**How to complete this task**
In the entries that follow, the line with "exact VoicePort.wake_keeps _" opens the range and the line with "theorem received_accept (v" closes it; repeat that range exactly, both lines included.

**Data extracts**
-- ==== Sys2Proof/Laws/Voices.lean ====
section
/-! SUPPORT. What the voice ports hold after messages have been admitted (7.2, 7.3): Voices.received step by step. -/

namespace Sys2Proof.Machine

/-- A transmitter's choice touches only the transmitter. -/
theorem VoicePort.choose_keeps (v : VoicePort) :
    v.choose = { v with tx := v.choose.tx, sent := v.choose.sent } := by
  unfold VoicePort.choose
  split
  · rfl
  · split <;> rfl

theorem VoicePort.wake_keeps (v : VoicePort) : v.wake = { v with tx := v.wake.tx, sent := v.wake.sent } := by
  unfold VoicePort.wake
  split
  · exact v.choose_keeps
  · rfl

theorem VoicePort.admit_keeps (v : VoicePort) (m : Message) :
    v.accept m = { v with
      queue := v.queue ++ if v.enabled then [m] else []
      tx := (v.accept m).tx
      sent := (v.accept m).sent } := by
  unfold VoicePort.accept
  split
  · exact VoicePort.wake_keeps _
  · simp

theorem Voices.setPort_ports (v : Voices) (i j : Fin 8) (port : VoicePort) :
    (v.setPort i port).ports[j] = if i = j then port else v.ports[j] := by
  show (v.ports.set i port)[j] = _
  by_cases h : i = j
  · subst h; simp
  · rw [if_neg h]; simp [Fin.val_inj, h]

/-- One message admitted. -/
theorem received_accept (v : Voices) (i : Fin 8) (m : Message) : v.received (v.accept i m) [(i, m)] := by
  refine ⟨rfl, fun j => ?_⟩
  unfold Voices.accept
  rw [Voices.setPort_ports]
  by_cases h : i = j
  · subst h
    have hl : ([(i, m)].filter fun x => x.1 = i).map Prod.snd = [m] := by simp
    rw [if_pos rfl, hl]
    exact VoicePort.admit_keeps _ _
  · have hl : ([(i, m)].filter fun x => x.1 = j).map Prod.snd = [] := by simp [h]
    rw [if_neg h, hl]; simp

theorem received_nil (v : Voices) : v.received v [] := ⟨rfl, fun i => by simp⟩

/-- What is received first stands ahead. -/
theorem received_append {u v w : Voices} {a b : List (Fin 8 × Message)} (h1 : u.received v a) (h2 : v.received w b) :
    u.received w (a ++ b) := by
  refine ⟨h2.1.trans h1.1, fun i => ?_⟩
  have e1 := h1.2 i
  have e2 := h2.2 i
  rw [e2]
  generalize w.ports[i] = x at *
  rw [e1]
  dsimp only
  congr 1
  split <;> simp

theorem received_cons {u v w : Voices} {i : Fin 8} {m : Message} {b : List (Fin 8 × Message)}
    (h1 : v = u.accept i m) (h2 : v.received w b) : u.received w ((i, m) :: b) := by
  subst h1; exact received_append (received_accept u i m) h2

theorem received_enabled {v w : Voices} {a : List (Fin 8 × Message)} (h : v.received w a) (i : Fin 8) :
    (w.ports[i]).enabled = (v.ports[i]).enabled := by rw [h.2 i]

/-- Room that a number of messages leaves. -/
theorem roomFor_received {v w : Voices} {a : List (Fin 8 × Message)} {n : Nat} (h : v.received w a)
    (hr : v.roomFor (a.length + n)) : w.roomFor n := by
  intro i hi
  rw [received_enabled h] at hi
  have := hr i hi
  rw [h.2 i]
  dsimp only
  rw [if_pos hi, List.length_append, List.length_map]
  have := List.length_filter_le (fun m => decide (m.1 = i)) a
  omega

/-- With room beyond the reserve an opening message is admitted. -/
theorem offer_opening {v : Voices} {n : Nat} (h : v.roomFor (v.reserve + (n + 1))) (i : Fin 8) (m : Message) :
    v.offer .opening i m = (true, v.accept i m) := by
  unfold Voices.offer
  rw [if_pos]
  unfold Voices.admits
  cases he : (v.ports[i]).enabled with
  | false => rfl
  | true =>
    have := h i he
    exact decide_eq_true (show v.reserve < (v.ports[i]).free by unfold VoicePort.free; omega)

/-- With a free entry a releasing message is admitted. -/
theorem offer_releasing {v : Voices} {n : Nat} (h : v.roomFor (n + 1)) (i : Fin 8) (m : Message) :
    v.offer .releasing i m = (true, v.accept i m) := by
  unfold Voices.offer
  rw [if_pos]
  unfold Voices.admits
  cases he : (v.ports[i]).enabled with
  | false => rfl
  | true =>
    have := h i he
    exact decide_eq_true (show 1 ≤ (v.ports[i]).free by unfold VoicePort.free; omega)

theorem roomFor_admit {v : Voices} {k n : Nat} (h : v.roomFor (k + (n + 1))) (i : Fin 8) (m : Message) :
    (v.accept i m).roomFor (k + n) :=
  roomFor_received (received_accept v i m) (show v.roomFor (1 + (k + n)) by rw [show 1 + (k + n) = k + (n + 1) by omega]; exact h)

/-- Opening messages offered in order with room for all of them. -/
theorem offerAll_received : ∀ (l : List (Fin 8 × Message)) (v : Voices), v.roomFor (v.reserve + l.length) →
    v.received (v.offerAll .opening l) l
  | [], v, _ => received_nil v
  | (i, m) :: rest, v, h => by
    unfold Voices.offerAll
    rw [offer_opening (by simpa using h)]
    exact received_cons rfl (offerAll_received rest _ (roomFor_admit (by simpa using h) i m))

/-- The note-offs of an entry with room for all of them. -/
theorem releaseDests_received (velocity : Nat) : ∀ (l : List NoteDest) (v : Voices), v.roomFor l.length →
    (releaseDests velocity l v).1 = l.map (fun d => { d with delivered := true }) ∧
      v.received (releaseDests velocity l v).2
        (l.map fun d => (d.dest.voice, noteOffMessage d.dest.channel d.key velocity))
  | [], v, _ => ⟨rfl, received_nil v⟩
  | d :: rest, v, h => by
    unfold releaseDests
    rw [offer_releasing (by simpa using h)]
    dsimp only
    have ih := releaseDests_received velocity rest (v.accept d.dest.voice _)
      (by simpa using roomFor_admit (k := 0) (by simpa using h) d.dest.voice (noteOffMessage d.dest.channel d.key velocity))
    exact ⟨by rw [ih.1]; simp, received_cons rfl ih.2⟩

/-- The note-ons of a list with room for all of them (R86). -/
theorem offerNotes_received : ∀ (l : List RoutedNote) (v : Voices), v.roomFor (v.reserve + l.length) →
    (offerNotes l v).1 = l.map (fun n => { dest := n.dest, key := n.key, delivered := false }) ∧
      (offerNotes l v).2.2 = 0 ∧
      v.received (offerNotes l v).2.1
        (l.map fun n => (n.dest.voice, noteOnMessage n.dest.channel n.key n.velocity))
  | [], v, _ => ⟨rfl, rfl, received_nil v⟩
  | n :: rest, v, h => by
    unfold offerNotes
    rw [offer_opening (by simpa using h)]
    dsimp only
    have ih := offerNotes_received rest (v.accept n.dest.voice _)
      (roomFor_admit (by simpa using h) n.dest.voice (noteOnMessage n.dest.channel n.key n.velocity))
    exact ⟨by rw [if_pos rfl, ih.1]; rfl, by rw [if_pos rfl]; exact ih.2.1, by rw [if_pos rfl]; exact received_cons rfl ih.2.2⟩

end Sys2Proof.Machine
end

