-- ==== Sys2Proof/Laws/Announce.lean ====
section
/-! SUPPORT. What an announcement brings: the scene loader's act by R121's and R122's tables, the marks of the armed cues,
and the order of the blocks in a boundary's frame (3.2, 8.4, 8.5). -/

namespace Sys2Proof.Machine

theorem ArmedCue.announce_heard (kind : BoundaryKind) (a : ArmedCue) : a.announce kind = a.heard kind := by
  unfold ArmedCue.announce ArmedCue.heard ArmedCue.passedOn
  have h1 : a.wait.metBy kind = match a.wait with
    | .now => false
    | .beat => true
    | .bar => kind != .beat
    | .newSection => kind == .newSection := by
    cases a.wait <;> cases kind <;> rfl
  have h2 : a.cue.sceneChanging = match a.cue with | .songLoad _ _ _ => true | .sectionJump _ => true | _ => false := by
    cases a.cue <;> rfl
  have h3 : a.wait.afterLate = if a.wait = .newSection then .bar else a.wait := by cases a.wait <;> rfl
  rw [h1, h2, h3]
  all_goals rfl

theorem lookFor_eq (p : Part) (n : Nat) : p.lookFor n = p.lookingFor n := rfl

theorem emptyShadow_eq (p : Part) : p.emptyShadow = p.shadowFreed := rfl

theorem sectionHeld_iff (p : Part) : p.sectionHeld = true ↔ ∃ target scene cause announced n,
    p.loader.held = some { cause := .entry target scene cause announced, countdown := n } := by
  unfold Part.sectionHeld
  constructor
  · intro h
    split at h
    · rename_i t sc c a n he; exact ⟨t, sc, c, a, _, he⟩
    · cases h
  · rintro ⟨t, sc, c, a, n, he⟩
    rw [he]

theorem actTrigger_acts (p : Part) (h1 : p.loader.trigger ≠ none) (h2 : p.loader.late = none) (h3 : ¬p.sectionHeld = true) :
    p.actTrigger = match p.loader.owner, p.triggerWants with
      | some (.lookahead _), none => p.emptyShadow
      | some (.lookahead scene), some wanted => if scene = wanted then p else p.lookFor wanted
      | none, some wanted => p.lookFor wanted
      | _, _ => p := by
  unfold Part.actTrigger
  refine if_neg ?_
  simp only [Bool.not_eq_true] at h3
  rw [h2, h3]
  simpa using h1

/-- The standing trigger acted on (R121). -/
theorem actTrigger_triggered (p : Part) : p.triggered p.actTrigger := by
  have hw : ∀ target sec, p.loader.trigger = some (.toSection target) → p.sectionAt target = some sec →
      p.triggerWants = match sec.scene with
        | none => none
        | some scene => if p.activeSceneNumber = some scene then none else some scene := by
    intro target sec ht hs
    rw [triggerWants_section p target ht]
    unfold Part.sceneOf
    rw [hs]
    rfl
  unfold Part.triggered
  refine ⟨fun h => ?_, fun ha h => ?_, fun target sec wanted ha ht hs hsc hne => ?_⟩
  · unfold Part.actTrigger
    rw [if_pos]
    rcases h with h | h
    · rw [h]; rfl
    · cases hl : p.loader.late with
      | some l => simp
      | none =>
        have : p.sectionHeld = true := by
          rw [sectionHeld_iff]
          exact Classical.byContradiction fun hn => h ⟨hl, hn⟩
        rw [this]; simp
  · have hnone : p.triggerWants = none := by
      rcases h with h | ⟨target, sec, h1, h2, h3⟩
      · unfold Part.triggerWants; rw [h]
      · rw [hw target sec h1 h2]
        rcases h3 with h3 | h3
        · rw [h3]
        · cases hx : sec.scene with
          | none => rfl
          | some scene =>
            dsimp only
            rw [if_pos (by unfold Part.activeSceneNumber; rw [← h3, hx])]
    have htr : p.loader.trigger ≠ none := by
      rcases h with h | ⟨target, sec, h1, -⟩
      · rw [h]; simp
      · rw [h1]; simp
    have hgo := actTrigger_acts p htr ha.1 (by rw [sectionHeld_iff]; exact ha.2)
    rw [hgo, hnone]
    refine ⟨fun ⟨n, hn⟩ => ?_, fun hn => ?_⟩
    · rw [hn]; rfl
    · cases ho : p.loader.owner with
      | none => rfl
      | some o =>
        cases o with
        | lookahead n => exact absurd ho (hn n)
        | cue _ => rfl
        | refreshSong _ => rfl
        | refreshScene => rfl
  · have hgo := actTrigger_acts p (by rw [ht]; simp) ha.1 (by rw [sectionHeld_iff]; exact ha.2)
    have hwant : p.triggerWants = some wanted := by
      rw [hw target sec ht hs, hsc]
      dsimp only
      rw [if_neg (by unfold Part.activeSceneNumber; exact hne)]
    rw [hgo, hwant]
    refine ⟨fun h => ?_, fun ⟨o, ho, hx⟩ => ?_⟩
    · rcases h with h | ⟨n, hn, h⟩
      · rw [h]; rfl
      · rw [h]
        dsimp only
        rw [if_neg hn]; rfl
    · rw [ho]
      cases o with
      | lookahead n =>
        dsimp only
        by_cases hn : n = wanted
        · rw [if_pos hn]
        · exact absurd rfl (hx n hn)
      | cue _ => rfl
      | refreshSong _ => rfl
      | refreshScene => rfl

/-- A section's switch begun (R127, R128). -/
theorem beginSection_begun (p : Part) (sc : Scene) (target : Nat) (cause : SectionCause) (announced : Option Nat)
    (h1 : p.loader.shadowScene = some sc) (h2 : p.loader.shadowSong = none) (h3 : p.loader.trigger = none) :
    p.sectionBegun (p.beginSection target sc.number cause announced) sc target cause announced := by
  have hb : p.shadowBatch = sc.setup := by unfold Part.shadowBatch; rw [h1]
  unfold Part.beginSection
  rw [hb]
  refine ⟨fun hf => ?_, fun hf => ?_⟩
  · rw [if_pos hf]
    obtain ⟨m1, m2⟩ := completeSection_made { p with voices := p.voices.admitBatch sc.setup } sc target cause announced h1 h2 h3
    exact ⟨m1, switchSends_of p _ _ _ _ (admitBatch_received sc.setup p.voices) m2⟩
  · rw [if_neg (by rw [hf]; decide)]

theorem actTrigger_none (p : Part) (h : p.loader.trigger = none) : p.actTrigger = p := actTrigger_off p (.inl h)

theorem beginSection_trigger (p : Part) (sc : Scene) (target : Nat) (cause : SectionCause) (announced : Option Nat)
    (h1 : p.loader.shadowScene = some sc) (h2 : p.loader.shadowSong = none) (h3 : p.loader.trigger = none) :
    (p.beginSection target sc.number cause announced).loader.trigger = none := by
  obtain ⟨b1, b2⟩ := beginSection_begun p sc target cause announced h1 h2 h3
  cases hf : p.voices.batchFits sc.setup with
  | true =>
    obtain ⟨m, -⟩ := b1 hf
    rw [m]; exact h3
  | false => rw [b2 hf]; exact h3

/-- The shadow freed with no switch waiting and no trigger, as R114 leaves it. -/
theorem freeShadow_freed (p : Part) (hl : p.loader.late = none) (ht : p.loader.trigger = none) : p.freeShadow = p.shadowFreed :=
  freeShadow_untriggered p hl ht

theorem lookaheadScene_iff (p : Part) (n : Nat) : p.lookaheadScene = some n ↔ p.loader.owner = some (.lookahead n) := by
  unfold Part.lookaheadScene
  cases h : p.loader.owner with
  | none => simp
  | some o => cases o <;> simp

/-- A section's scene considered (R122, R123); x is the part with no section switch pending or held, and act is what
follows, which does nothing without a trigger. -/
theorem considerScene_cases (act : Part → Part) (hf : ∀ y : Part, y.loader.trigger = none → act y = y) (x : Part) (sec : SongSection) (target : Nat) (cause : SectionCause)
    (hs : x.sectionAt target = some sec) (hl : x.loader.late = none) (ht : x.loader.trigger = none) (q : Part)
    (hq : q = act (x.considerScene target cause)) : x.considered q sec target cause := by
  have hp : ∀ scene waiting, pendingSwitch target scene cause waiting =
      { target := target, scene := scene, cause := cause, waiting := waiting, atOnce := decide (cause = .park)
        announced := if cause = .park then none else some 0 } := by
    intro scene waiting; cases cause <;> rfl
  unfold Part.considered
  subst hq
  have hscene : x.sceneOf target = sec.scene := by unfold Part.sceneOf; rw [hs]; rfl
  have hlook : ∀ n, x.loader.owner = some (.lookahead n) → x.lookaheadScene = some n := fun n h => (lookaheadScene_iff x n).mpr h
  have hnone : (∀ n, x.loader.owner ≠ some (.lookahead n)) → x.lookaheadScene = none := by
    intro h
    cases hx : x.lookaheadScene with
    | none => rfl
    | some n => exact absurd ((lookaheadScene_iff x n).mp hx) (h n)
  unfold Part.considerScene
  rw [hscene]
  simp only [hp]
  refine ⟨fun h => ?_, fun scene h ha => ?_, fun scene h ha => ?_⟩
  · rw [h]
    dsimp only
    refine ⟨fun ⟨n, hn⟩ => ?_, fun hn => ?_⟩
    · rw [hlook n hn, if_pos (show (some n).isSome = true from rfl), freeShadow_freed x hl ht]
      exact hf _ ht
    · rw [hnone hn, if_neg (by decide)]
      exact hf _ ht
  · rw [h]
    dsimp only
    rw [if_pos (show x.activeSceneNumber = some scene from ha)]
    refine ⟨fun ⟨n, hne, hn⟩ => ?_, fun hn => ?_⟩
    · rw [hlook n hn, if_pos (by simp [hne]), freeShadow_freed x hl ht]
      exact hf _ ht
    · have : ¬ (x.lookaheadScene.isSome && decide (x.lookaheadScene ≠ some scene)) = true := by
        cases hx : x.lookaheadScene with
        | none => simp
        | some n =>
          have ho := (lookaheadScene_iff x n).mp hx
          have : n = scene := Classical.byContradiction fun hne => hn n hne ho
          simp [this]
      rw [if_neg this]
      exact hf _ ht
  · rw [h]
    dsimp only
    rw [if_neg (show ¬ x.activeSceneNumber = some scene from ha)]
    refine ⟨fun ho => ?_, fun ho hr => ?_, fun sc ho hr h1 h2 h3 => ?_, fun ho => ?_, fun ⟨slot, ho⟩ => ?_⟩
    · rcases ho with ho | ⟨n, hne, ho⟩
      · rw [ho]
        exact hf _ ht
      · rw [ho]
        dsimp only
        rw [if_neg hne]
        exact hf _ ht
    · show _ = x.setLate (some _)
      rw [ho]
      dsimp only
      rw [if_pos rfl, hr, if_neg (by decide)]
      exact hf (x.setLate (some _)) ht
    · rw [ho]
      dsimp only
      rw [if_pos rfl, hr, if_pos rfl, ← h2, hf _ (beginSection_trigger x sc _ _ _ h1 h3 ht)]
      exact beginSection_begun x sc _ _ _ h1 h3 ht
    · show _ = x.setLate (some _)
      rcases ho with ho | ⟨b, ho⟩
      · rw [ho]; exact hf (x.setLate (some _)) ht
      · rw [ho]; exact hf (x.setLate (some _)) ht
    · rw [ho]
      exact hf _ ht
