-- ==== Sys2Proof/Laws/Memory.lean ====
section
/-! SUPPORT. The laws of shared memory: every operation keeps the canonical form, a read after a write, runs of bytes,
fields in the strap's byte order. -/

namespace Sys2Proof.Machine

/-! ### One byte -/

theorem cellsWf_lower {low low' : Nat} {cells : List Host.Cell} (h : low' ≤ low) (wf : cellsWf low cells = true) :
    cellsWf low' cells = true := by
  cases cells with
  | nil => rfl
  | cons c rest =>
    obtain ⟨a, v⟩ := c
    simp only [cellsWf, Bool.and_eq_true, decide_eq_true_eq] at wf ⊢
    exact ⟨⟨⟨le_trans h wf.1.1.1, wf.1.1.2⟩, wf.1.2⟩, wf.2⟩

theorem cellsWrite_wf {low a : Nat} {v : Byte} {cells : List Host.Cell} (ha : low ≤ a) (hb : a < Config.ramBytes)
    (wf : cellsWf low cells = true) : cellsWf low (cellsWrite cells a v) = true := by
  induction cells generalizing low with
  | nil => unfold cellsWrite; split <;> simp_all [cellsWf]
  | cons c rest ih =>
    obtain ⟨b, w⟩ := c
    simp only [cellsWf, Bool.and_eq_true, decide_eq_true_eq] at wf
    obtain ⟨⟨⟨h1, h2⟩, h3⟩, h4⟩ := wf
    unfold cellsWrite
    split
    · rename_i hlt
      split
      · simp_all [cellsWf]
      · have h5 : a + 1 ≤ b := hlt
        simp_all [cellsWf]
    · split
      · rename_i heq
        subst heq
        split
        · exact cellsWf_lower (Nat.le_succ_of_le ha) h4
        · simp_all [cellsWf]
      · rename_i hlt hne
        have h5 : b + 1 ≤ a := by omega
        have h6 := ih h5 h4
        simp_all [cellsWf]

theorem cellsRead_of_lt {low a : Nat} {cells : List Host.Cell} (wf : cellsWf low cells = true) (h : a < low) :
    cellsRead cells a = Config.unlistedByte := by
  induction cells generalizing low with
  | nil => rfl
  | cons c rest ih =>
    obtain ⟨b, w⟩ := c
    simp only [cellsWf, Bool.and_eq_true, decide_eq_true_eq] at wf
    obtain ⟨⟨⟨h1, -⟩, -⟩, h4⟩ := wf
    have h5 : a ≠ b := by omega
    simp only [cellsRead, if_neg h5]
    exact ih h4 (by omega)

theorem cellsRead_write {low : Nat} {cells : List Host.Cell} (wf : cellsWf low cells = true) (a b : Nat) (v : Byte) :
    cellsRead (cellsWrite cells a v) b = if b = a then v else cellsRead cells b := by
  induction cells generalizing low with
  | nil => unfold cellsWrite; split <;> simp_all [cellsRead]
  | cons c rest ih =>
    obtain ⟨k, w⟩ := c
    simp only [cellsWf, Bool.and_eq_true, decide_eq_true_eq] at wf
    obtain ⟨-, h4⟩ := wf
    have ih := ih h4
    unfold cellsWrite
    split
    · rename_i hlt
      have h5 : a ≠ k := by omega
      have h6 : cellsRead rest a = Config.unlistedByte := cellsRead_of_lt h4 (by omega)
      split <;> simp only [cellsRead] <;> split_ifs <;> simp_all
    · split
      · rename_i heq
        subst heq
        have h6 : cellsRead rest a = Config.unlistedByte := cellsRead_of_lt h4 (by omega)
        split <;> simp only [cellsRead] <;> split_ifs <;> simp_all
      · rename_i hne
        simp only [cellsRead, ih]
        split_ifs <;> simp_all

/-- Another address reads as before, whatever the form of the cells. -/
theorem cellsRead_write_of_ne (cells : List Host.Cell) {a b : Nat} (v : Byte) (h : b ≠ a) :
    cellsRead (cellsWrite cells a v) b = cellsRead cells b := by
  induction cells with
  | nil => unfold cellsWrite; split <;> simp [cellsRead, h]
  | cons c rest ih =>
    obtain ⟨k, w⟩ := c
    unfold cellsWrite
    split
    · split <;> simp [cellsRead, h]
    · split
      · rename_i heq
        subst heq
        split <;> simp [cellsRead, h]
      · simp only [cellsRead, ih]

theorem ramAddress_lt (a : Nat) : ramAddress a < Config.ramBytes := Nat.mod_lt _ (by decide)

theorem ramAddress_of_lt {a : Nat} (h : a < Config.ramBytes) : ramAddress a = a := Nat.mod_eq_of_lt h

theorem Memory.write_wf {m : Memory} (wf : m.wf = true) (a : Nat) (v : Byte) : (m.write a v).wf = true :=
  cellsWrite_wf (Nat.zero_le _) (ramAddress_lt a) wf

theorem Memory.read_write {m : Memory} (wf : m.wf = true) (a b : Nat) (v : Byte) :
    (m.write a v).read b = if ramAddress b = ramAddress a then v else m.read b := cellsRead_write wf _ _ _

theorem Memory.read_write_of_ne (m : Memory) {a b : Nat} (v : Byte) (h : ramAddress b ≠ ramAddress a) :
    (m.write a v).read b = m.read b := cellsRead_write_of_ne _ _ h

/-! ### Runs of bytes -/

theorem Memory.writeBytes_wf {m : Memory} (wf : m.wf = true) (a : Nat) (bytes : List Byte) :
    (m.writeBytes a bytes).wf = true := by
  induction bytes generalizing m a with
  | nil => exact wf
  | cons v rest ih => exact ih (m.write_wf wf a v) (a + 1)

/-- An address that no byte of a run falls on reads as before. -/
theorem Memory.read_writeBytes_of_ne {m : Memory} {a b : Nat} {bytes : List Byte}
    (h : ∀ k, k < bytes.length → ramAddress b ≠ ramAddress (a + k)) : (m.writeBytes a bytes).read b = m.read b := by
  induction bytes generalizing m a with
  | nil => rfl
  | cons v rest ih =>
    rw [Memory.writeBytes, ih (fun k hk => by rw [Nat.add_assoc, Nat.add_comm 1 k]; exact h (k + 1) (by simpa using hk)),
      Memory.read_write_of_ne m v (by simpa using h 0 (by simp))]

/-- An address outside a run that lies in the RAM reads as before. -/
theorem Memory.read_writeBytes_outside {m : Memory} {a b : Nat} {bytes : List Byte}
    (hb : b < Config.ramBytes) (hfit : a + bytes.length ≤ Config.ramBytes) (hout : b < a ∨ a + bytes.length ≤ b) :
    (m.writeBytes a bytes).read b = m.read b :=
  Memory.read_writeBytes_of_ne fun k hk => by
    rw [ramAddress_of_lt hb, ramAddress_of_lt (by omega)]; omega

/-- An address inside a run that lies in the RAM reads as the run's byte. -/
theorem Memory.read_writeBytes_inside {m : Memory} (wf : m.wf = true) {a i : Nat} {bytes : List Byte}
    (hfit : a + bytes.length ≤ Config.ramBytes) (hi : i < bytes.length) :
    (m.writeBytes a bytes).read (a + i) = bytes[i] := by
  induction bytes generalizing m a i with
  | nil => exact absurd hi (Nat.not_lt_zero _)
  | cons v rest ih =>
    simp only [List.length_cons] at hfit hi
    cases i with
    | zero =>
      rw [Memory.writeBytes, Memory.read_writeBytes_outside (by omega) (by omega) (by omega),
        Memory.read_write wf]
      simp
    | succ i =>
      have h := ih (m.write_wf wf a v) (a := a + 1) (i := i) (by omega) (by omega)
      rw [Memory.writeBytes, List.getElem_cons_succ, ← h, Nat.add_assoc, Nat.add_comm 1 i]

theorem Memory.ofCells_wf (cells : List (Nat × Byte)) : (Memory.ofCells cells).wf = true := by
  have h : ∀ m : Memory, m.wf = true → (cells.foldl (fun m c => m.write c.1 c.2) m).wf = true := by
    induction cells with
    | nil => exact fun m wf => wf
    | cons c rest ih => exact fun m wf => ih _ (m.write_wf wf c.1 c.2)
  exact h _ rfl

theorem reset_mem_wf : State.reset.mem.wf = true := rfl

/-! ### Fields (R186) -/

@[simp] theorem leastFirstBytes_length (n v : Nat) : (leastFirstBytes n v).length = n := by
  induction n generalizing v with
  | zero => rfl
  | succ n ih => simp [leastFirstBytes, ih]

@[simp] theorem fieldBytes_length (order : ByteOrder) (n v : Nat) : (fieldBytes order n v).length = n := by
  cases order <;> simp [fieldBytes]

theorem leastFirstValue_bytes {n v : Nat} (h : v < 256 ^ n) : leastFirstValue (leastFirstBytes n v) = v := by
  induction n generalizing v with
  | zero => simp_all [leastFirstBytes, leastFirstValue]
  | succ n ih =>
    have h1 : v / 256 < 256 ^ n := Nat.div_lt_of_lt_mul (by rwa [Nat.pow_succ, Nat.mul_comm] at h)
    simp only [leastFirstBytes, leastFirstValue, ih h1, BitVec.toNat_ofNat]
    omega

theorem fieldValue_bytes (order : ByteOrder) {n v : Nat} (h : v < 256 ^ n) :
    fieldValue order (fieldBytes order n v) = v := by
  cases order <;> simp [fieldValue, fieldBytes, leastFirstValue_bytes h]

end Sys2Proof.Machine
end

**Result for this exercise**
  · exact VoicePort.wake_keeps _
  · simp

theorem Voices.setPort_ports (v : Voices) (i j : Fin 8) (port : VoicePort) :
    (v.setPort i port).ports[j] = if i = j then port else v.ports[j] := by
  show (v.ports.set i port)[j] = _
  by_cases h : i = j
  · subst h; simp
  · rw [if_neg h]; simp [Fin.val_inj, h]

/-- One message admitted. -/
theorem received_accept (v : Voices) (i : Fin 8) (m : Message) : v.received (v.accept i m) [(i, m)] := by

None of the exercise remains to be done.